▸ **Data extracts**
----

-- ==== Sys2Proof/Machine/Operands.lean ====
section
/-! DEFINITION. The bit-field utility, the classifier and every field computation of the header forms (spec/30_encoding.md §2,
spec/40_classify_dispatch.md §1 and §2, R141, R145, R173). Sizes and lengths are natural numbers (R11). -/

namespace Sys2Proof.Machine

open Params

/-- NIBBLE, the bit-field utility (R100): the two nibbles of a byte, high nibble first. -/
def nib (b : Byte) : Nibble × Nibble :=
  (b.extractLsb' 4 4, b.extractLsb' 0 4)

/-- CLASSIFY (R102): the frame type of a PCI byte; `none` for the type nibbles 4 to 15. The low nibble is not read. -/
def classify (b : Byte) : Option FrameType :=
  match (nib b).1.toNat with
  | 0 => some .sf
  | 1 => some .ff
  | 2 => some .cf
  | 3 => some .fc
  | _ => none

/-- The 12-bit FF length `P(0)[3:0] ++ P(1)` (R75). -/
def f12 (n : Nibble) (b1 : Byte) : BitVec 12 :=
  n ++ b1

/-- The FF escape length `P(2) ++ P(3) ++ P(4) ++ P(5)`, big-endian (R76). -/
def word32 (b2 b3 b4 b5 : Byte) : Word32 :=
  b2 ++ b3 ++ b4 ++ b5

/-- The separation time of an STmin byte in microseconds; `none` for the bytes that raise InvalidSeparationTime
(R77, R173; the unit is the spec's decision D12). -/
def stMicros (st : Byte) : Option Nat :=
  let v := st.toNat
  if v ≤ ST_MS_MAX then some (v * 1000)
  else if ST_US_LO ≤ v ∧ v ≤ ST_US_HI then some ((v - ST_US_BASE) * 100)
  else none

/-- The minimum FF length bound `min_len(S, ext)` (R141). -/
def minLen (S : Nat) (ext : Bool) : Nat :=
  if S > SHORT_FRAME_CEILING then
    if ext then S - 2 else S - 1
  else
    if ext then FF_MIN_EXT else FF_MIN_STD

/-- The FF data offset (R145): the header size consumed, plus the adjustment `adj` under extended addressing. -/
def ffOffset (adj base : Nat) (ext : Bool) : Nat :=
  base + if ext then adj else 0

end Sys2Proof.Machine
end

----

▸ **Exercise instructions**
What you give back should be only the lines of the records above, starting at the line with "The minimum FF" and ending at the line with "def ffOffset (adj", restated word for word.

▸ **Expected answer**
/-- The minimum FF length bound `min_len(S, ext)` (R141). -/
def minLen (S : Nat) (ext : Bool) : Nat :=
  if S > SHORT_FRAME_CEILING then
    if ext then S - 2 else S - 1
  else
    if ext then FF_MIN_EXT else FF_MIN_STD

/-- The FF data offset (R145): the header size consumed, plus the adjustment `adj` under extended addressing. -/
def ffOffset (adj base : Nat) (ext : Bool) : Nat :=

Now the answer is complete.